Enable and configure caching

But let's get back from “boring” theory to interesting practice. We will continue further optimization of the MySQL database by checking the caching status on your database server. To do this using special request we will output the values of all system variables:

It's a completely different matter.

Let's do it small review the obtained values, which will be useful to us for optimizing MySQL databases:

have_query_cache – the value indicates whether query caching is “ON” or not.

query_cache_type – displays the active cache type. We need the value "ON". This indicates that caching is enabled for all types of selection (SELECT command). Except for those that use the SQL_NO_CACHE parameter (prohibits saving information about this query).

We have all the settings set correctly.

We measure the cache for indexes and keys

Now you need to check how much RAM is allocated for indexes and keys. It is recommended to set this parameter, important for optimizing the MySQL database, to 20-30% of the amount of RAM available to the server. For example, if 4 “hectares” are allocated for a DBMS instance, then feel free to set 32 “meters”. But it all depends on the characteristics of a particular database and its structure (types) of tables.

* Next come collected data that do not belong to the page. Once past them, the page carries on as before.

variable {s : State} {i : Fin 32} {n : Nat} {x : Sample}

theorem State.storeRing_waits :
    s.storeRing i n false x = { s with
      chan.run := s.chan.run.set i { s.chan.run[i] with
        store := if s.chan.run[i].store.ring.length < n then { s.chan.run[i].store with waiting := some x }
          else s.chan.run[i].store } } := rfl

/-- A sample that advances a ring: its place, the positions, and the notice of the middle or the end (R21). -/
theorem State.storeRing_advances (fits : s.chan.run[i].store.ring.length ≤ n) (two : 2 ≤ n) :
    (s.storeRing i n true x).chan =
        State.chan { s with chan.run := s.chan.run.set i { s.chan.run[i] with store := s.chan.run[i].store.advance n x } } ∧
      (s.chan.run[i].store.writePos + 1 = n / 2 → (s.storeRing i n true x).link =
        s.link.post (s.notice .ringHalf 6 i.val (min n (s.chan.run[i].store.ring.length + 1) : Nat))) ∧
      (s.chan.run[i].store.writePos + 1 = n → (s.storeRing i n true x).link =
        s.link.post (s.notice .ringWrap 6 i.val (min n (s.chan.run[i].store.ring.length + 1) : Nat))) ∧
      (s.chan.run[i].store.writePos + 1 ≠ n / 2 → s.chan.run[i].store.writePos + 1 ≠ n →
        (s.storeRing i n true x).link = s.link) := by
  have length := SampleStore.advance_length x fits (Nat.lt_of_lt_of_le Nat.zero_lt_two two)
  have ring : s.storeRing i n true x =
      match ringNotice n s.chan.run[i].store.writePos with
      | some kind => (s.withRun i (fun r => { r with store := s.chan.run[i].store.advance n x })).post kind 6 i.val
          (s.chan.run[i].store.advance n x).ring.length
      | none => s.withRun i (fun r => { r with store := s.chan.run[i].store.advance n x }) := rfl
  rw [ring, length]
  unfold ringNotice
  refine ⟨?_, fun half => ?_, fun wrap => ?_, fun noHalf noWrap => ?_⟩
  · split <;> rfl
  · rw [if_pos half]
    rfl
  · rw [if_neg (by omega), if_pos wrap]
    rfl
  · rw [if_neg noHalf, if_neg noWrap]
    rfl

end Ring

/-- How a sample is stored in each store mode: a part of O49. -/
theorem State.storeSample_spec (s : State) (i : Fin 32) (e : ChannelEntry) (good : Bool) (flags : Byte) :
    let r := s.chan.run[i]
    let x : Sample := { value := r.converted, flags := flags, tag := s.link.timeTag }
    let t := s.storeSample i e good flags
    let taken := good || !e.advanceValid
    let put := fun (st : SampleStore) => { s with chan.run := s.chan.run.set i { r with store := st } }
    (e.store = .none → t = s) ∧
    (e.store = .latest ∨ e.store = .paired → taken = false → t = s) ∧
    (e.store = .latest → taken = true → t = put { r.store with place := some x, unreadMark := true }) ∧
    (e.store = .paired → taken = true →
      t = put { r.store with place := some x, writeHalf := r.store.place, unreadMark := true }) ∧
    (∀ n, e.store = .ring16 ∧ n = 16 ∨ e.store = .ring64 ∧ n = 64 →
      (taken = false →
        t = put (if r.store.ring.length < n then { r.store with waiting := some x } else r.store)) ∧
      (taken = true → r.store.ring.length ≤ n →
        t.chan = State.chan (put { r.store with
          ring := (r.store.ring ++ [x]).drop (r.store.ring.length + 1 - n)
          writePos := (r.store.writePos + 1) % n
          readPos := if r.store.ring.length = n then (r.store.readPos + 1) % n else r.store.readPos
          overrun := r.store.overrun || decide (r.store.ring.length = n)
          waiting := none }) ∧
        (r.store.writePos = (r.store.readPos + r.store.ring.length) % n →
          t.chan.run[i].store.writePos = (t.chan.run[i].store.readPos + t.chan.run[i].store.ring.length) % n) ∧
        { t with chan := s.chan, link := s.link } = s ∧
        (r.store.writePos + 1 = n / 2 →
          t.link = s.link.post (s.notice .ringHalf 6 i.val (min n (r.store.ring.length + 1) : Nat))) ∧
        (r.store.writePos + 1 = n →
          t.link = s.link.post (s.notice .ringWrap 6 i.val (min n (r.store.ring.length + 1) : Nat))) ∧
        (r.store.writePos + 1 ≠ n / 2 → r.store.writePos + 1 ≠ n → t.link = s.link))) := by
  intro r x t taken put
  have stored : t = match e.store with
      | .none => s
      | .latest => if taken then s.withRun i (fun r => { r with store := r.store.putLatest x }) else s
      | .paired => if taken then s.withRun i (fun r => { r with store := r.store.putPaired x }) else s
      | .ring16 => s.storeRing i 16 taken x
      | .ring64 => s.storeRing i 64 taken x := rfl
  refine ⟨fun mode => ?_, fun mode off => ?_, fun mode on => ?_, fun mode on => ?_, fun n mode => ?_⟩
  · rw [stored, mode]
  · rcases mode with mode | mode
    · rw [stored, mode, off]
      rfl
    · rw [stored, mode, off]
      rfl
  · rw [stored, mode, on]
    rfl
  · rw [stored, mode, on]
    rfl
  · have two : 2 ≤ n := by omega
    have ring : t = s.storeRing i n taken x := by
      rcases mode with ⟨mode, rfl⟩ | ⟨mode, rfl⟩
      · rw [stored, mode]
      · rw [stored, mode]
    refine ⟨fun off => ?_, fun on fits => ?_⟩
    · rw [ring, off]
      exact State.storeRing_waits
    · have some := Nat.lt_of_lt_of_le Nat.zero_lt_two two
      obtain ⟨chan, half, wrap, other⟩ := State.storeRing_advances (x := x) fits two
      have rest := (s.storeRing_stores i n true x).rest
      rw [ring, on]
      refine ⟨?_, fun h => ?_, rest, half, wrap, other⟩
      · rw [chan, SampleStore.advance_eq x fits some]
      · have own : (s.storeRing i n true x).chan.run[i].store = s.chan.run[i].store.advance n x := by
          rw [chan]
          exact congrArg ChannelRun.store (upd_same s.chan.run i _)
        rw [own]
        exact SampleStore.advance_positions x fits some h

To set the parameter value, you need to edit the contents of the my.ini configuration file, which in Denver is located at the following path: F:\Webserver\usr\local\mysql-5.5

Open the file using Notepad. Then we find the key_buffer_size parameter in it and set the optimal size for your PC system (depending on the “hectares” of RAM). After this, you need to restart the database server.

The DBMS uses several additional subsystems (low-level), and all their main settings are also specified in this file configurations. Therefore, if you need to optimize MySQL InnoDB, then welcome here. We will study this topic in more detail in one of our next materials.

Measuring the level of indexes

The use of indexes in tables significantly increases the speed of processing and generating a DBMS response to an entered query. MySQL constantly “measures” the level of index and key usage in each database. For getting given value use query:

SHOW STATUS LIKE "handler_read%"

In the resulting result, we are interested in the value in the Handler_read_key line. If the number indicated there is small, then this indicates that indexes are almost never used in this database. And this is bad (like ours).